‘Expendables’ returns diminishing

In its third incarnation, “The Expendables” has become, well, expendable.|

In its third incarnation, “The Expendables” has become, well, expendable.

Despite some ruthless new tactics, there’s no saving “The Expendables 3,” the overpopulated third outing of Sylvester Stallone’s all-star action ensemble.

Perhaps recognizing its own mortality, “Expendables 3” goes for a kitchen-sink approach. There’s the injection of AARP-eligible action stars like Wesley Snipes, Mel Gibson and Harrison Ford into the already bursting-at-the-seams cast, as well the addition of some junior Expendables. Those extra bodies don’t add any oomph to the stiff dialogue or predictable plot.

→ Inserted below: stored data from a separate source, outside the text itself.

-- ==== Sys2Proof/WellFormed.lean ====
section
/-! DEFINITION. Which commands can reach the module: a frame's payload has at most 96 bytes (R133), an unknown kind is no
request kind and no ACK (R139), an oversize length is 97 to 255 (R135). The other operands are bounded by their types. -/

namespace Sys2Proof

/-- A payload that a frame can carry (R133). -/
def payloadOk (p : List Byte) : Bool := decide (p.length ≤ Machine.maxPayload)

/-- A kind that is neither a request kind nor ACK (R139). -/
def kindUnknown (k : Byte) : Bool := (Machine.RequestKind.ofCode k).isNone && k != Machine.ackKind

/-- A length byte that discards its frame (R135). -/
def lengthOversize (n : Byte) : Bool := decide (Machine.maxPayload < n.toNat)

/-- The command can reach the module. -/
def Instr.wf : Instr → Bool
  | .powerOn _ => true
  | .resetInput _ => true
  | .hello _ p => payloadOk p
  | .ping _ p => payloadOk p
  | .linkStatus _ p => payloadOk p
  | .restart _ p => payloadOk p
  | .ack _ p => payloadOk p
  | .laneConfig _ p => payloadOk p
  | .enable _ p => payloadOk p
  | .disable _ p => payloadOk p
  | .clearStop _ p => payloadOk p
  | .force _ p => payloadOk p
  | .stageLane _ p => payloadOk p
  | .stageStation _ p => payloadOk p
  | .discardStaged _ p => payloadOk p
  | .commit _ p => payloadOk p
  | .cancelCommit _ p => payloadOk p
  | .verdict _ p => payloadOk p
  | .queryLane _ p => payloadOk p
  | .queryTicket _ p => payloadOk p
  | .queryProfile _ p => payloadOk p
  | .unknownKindRequest k _ p => kindUnknown k && payloadOk p
  | .frameOversize n => lengthOversize n
  | .frameCrcFail => true
  | .gapTimeout => true
  | .linkTimeout => true
  | .reportTimeout => true
  | .transmitComplete => true
  | .encoderChange _ _ _ => true
  | .clockTick _ => true
  | .entrySensorEdge _ _ => true
  | .confirmSensorEdge _ _ => true
  | .guardChange _ => true
  | .pulseEnd _ _ => true
  | .rearmEnd _ _ => true
  | .characterReceived _ => true

end Sys2Proof
end

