-- ==== Sys2Proof/Machine/LinkCommands.lean ====
section
/-! DEFINITION. The meanings of the commands of the host line: each request kind's valid frame, ACK, unknown kinds, and the
events of the receiver, the timers and the transmitter. -/

namespace Sys2Proof.Machine

/-- What a meaning answers. -/
abbrev Result := Host.Outcome State Fault Refusal

/-- A valid frame of a kind completes; a payload that no frame can carry is no command (R133, R137, R139). -/
def frameCommand (kind seq : Byte) (payload : List Byte) (s : State) : Result :=
  if payloadOk payload then .next (s.validFrame kind seq payload) else .refused .illFormed

/-- A valid request frame of one of the request kinds completes (R152, R155). -/
def requestCommand (k : RequestKind) (seq : Byte) (payload : List Byte) (s : State) : Result :=
  frameCommand k.code seq payload s

/-- HELLO (R146). -/
def execHello (seq : Byte) (payload : List Byte) (s : State) : Result := requestCommand .hello seq payload s
/-- PING (R162). -/
def execPing (seq : Byte) (payload : List Byte) (s : State) : Result := requestCommand .ping seq payload s
/-- LINK_STATUS (R163). -/
def execLinkStatus (seq : Byte) (payload : List Byte) (s : State) : Result := requestCommand .linkStatus seq payload s
/-- RESTART (R151). -/
def execRestart (seq : Byte) (payload : List Byte) (s : State) : Result := requestCommand .restart seq payload s
/-- ACK: the sequence byte is a report number and the payload is ignored (R139, R178). -/
def execAck (number : Byte) (payload : List Byte) (s : State) : Result := frameCommand ackKind number payload s
/-- LANE_CONFIG (R3). -/
def execLaneConfig (seq : Byte) (payload : List Byte) (s : State) : Result := requestCommand .laneConfig seq payload s
/-- ENABLE (R5). -/
def execEnable (seq : Byte) (payload : List Byte) (s : State) : Result := requestCommand .enable seq payload s
/-- DISABLE (R7). -/
def execDisable (seq : Byte) (payload : List Byte) (s : State) : Result := requestCommand .disable seq payload s
/-- CLEAR_STOP (R132). -/
def execClearStop (seq : Byte) (payload : List Byte) (s : State) : Result := requestCommand .clearStop seq payload s
/-- FORCE (R114). -/
def execForce (seq : Byte) (payload : List Byte) (s : State) : Result := requestCommand .force seq payload s
/-- STAGE_LANE (R63). -/
def execStageLane (seq : Byte) (payload : List Byte) (s : State) : Result := requestCommand .stageLane seq payload s
/-- STAGE_STATION (R64). -/
def execStageStation (seq : Byte) (payload : List Byte) (s : State) : Result :=
  requestCommand .stageStation seq payload s
/-- DISCARD_STAGED (R65). -/
def execDiscardStaged (seq : Byte) (payload : List Byte) (s : State) : Result :=
  requestCommand .discardStaged seq payload s
/-- COMMIT (R66). -/
def execCommit (seq : Byte) (payload : List Byte) (s : State) : Result := requestCommand .commit seq payload s
/-- CANCEL_COMMIT (R76). -/
def execCancelCommit (seq : Byte) (payload : List Byte) (s : State) : Result :=
  requestCommand .cancelCommit seq payload s
/-- VERDICT (R83). -/
def execVerdict (seq : Byte) (payload : List Byte) (s : State) : Result := requestCommand .verdict seq payload s
/-- QUERY_LANE (R164). -/
def execQueryLane (seq : Byte) (payload : List Byte) (s : State) : Result := requestCommand .queryLane seq payload s
/-- QUERY_TICKET (R167). -/
def execQueryTicket (seq : Byte) (payload : List Byte) (s : State) : Result := requestCommand .queryTicket seq payload s
/-- QUERY_PROFILE (R168). -/
def execQueryProfile (seq : Byte) (payload : List Byte) (s : State) : Result :=
  requestCommand .queryProfile seq payload s

/-- A valid frame whose kind is neither a request kind nor ACK (R139). -/
def execUnknownKindRequest (kind seq : Byte) (payload : List Byte) (s : State) : Result :=
  if kindUnknown kind then frameCommand kind seq payload s else .refused .illFormed

/-- A length byte of 97 to 255 (R135). -/
def execFrameOversize (length : Byte) (s : State) : Result :=
  if lengthOversize length then .next s.discardOversize else .refused .illFormed

/-- A complete frame fails its CRC (R137). -/
def execFrameCrcFail (s : State) : Result := .next s.discardCrc

/-- The inter-byte gap timer expires (R136). -/
def execGapTimeout (s : State) : Result := .next s.gapTimeout

/-- The link timer runs out (R149). -/
def execLinkTimeout (s : State) : Result := .next s.linkTimeout.transmitNext

/-- The report timer runs out (R181). -/
def execReportTimeout (s : State) : Result := .next s.reportTimeout.transmitNext

/-- The transmitter has sent the last byte of its frame (R141). -/
def execTransmitComplete (s : State) : Result := .next s.transmitComplete

/-- One character arrives on the host line (R134). -/
def execCharacterReceived (b : Byte) (s : State) : Result := .next (s.receive b)

end Sys2Proof.Machine
end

After liberating a long-lost Expendables comrade (Snipes) and watching another (Terry Crews) go down in a battle with Gibson’s maniacal arms dealer, the third installment finds team leader Barney (a more puffy Stallone) booting his pals (Jason Statham, Dolph Lundgren, Randy Couture) in favor of younger, prettier models.

Barney plods across North America with a guerrilla recruiter (Kelsey Grammer) to assemble the Expendables 2.0: an angst-filled soldier (Kellan Lutz), a lippy hacker (Glen Powell), a cocky weapons guru (Victor Ortiz) and a bouncer (mixed-martial artist Ronda Rousey), who is unfortunately reminded every time she’s on screen that - yeah, bro - she’s female.

The unmemorable Millennials are kidnapped almost as quickly as they’re introduced. Obviously, it’s up to the old-timers to save the day. It doesn’t really matter how or why they do it though. Ultimately, it feels like every one other than series shepherd Stallone is merely here to be another face on the crowded 16-person poster, not to actually play any sort of character. Arnold Schwarzenegger and Antonio Banderas provide the film’s comic relief. Banderas does so intentionally, while Schwarzenegger’s return is just laughably bad.